An inquest into her July 2011 death heard how paramedics recorded her body temperature at 40.5 C, way above the normal human body temperature of 37 C.

A coroner likened her death to being cooked alive, with her suffering asphyxiation and heat stroke.

In 2014 Gabrielle Fréchette, Gérald Fontaine and Ginette Duclos were found guilty of criminal negligence and causing death in connection with the tragedy.

They were also convicted of criminal negligence and causing bodily harm to a second woman, Julie Théberge, who lost consciousness after taking part in the treatment.

Fréchette – considered a spiritual guide and organiser of the seminar in Durham-Sud – was sentenced to three years' imprisonment last year, while her assistants Duclos and Fontaine were given two years each.

On Tuesday (7 November), the Quebec Court of Appeal dismissed the trio's appeal bid, meaning their conviction and sentences are maintained.

Lawyers for the three claimed the trial judge erred in concluding their behaviour constituted a marked and considerable departure from how a reasonable person would have behaved in the same circumstances.

But Justice Patrick Healy, on behalf of a three-member appeals court panel, wrote that the sentences "are not unfit".

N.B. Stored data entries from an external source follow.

-- ==== Sys2Proof/Machine/Facets.lean ====
section
/-! DEFINITION. Register facets as their requesters see them: what a read returns (R46-R52 and the register
tables of the chapters), what a write does by the access codes (R8, R9, R55-R59), block reset and enable
(R49, R51), and the Zeleri transactions RRD and RWR (R473). -/

namespace Sys2Proof.Machine

/-! ## Reads: views of structural state -/

/-- Does a reset of the block last (R49, DEDUCED, log entry 54)? That of a die-to-die end does, until its connection
is enabled again (R332, R334); every other is over in the cc of the write. -/
def inReset (s : State) (b : Nat) : Bool := typeOf b == Ty.D2D && (dd s (instOf b)).resetEnd

/-- The common header (R47-R52); `none` for a stored register. -/
def headerView (s : State) (b off : Nat) : Option Nat :=
  let t := typeOf b
  if off = 0 then some (t * 65536 + instOf b)
  else if off = 4 then some (0x010000 + Config.blockRev t % 256 * 256 + (dieOf s (dieIndex b)).compat % 256)
  else if off = 8 then some (facetSize t)
  else if off = 0xC then some (facetCaps s b)
  else if off = Off.STATE then
    let st := blockState s b
    let mode := if st = 1 then 3 else if st = 2 then 6 else if inReset s b then 4 else if !enabled s b then 0 else if running s && runsProgram s b then 2 else 1
    some (blockDetail s b % 16 * 2 ^ 12 + getReg s b Off.LOCK % 2 * 2 ^ 9 + b2n (errActive s b) * 2 ^ 8 + mode)
  else none

/-- The governing values of a list of sensor indices: the highest, and its first index; 0 before any reading (R533). -/
def hottestOf (s : State) (l : List Nat) : Int × Nat :=
  match l.foldl (fun m i => match m, govOf s i with
    | none, some g => some (g, i)
    | some (v, j), some g => if v < g then some (g, i) else some (v, j)
    | m, none => m) (none : Option (Int × Nat)) with
  | some x => x
  | none => (0, 0)
def hotLogic (s : State) : Int × Nat := if s.th.sensors = [] then (0, 0) else hottestOf s (govIndices.filter (fun i => decide (i < 256) || decide (512 ≤ i)))
def hotDram (s : State) : Int × Nat := hottestOf s (govIndices.filter (fun i => decide (256 ≤ i) && decide (i < 512)))

/-- STATE of a sensor as the sensor map gives it (R531). -/
def sensorState (s : State) (i : Nat) : Nat :=
  if (sensor s i).state = 2 then 2 else if i < 256 ∧ (sensor s (i / 2 * 2)).state = 1 then 1 else 0

/-- Lane substitutions of a physical row unit (R150). -/
def laneMap (s : State) (b ru : Nat) : Nat :=
  let l := s.shape.defects.filter (fun d => d.block == b && d.unit == 2 && d.pos / 256 == ru && d.outcome == 0)
  let part (n sh : Nat) : Nat := match l.find? (fun d => d.spare == n) with
    | some d => (128 + d.pos % 128) * 2 ^ sh
    | none => 0
  part 129 24 + part 128 16

/-- Flits of an unscheduled packet (R312). -/
def packetFlits (p : Packet) : Nat := if p.isReply = p.write then 1 else p.len + 2

/-- Live and free pages (R369, R373). -/
def kvPages (s : State) : Nat × Nat :=
  match kvCfg s with
  | some g =>
    let l := (liveCandidates s g).eraseDups.filter (fun h => decide (h < g.handles))
    ((l.filter (fun h => entState (kvEntry s g h) == 1)).length, g.handles - (l.filter (fun h => entState (kvEntry s g h) != 0)).length)
  | none => (0, 0)

/-- FTIMER (R106, R590, R573). -/
def viewFtimer (s : State) (off : Nat) : Option Nat :=
  if off = Off.FTIMER_FRAME_LO then some s.ft.frame
  else if off = Off.FTIMER_FRAME_HI then some s.ft.latchHi
  else if off = Off.FTIMER_SLOT then some (s.ft.stretch % 4096 * 65536 + slotNow s % 8192)
  else if off = Off.FTIMER_PROG_STATUS then some (s.ft.code * 2 ^ 24 + s.ft.pstate)
  else if off = Off.FTIMER_SKEW ∧ isMaster s then some 0
  else if off = Off.FTIMER_TICK_STATUS then some (getReg s ftBlk off / 2 * 2 + b2n (locked s))
  else if off = Off.FTIMER_FAULT_FRAME_HI then some s.ft.latchFaultHi
  else if off = Off.FTIMER_SIG_HI then some s.ft.latchSigHi
  else if off = Off.FTIMER_SIG_FRAME then some s.ft.latchSigFrame
  else none

/-- MCORE (R150): STREAM.LINES counts whole lines (DESIGN CHOICE, log entry 76); the roles are those that cc 45-52 of the
boundary slot rotated (R70, R145). -/
def viewMcore (s : State) (g off : Nat) : Option Nat :=
  let m := mc s g
  if off = Off.MCORE_MC_STATUS then
    some (b2n m.done * 2 ^ 31 + b2n m.running * 2 ^ 30 + s.ft.roles % 4 * 2 ^ 28 + s.ft.roles % 16 * 2 ^ 24 + m.pc % 4096)
  else if Off.MCORE_LANE_MAP_0 ≤ off ∧ off < Off.MCORE_LANE_MAP_0 + 16 then some (laneMap s (blk Ty.MCORE g) ((off - Off.MCORE_LANE_MAP_0) / 4))
  else if off = Off.MCORE_STREAM then some (m.stream.length % 128)
  else none

/-- VCORE (R214). -/
def viewVcore (s : State) (v off : Nat) : Option Nat :=
  let m := vc s v
  if off = Off.VCORE_VC_STATUS then
    some (b2n m.done * 2 ^ 31 + b2n m.running * 2 ^ 30 + b2n m.remote.isSome * 2 ^ 29 + m.pc % 16384)
  else none

/-- The next schedule entry of a column, of any kind (R252); with none left, their number (DESIGN CHOICE, log entry 76). -/
def nextEntry (s : State) (c : Nat) (k : Column) : Nat :=
  let body := colBody s c
  let at_ (x : Option (Nat × ColEntry)) : Nat := (x.map Prod.fst).getD (colCount body)
  min (at_ (entryFrom body k.entry false))
    (match entryFrom body k.rowEntry.1 true with
      | some (i, _) => if i = k.rowEntry.1 ∧ 0 < k.rowEntry.2 then at_ (entryFrom body (i + 1) true) else i
      | none => colCount body)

"They are not only within an acceptable range; they are arguably lenient," Healy said, as reported by Canadian newspaper The National Post. "Second, there is no error of principle and there is no failure to consider a relevant matter of fact or a guiding principle of sentencing.

"The sentencing judge provides a thorough review of factual considerations relevant to each of the appellants."

They could still apply to the Supreme Court of Canada for permission to appeal.

The trio have yet to serve their time in prison and are due to report to the prison authorities by 17 November.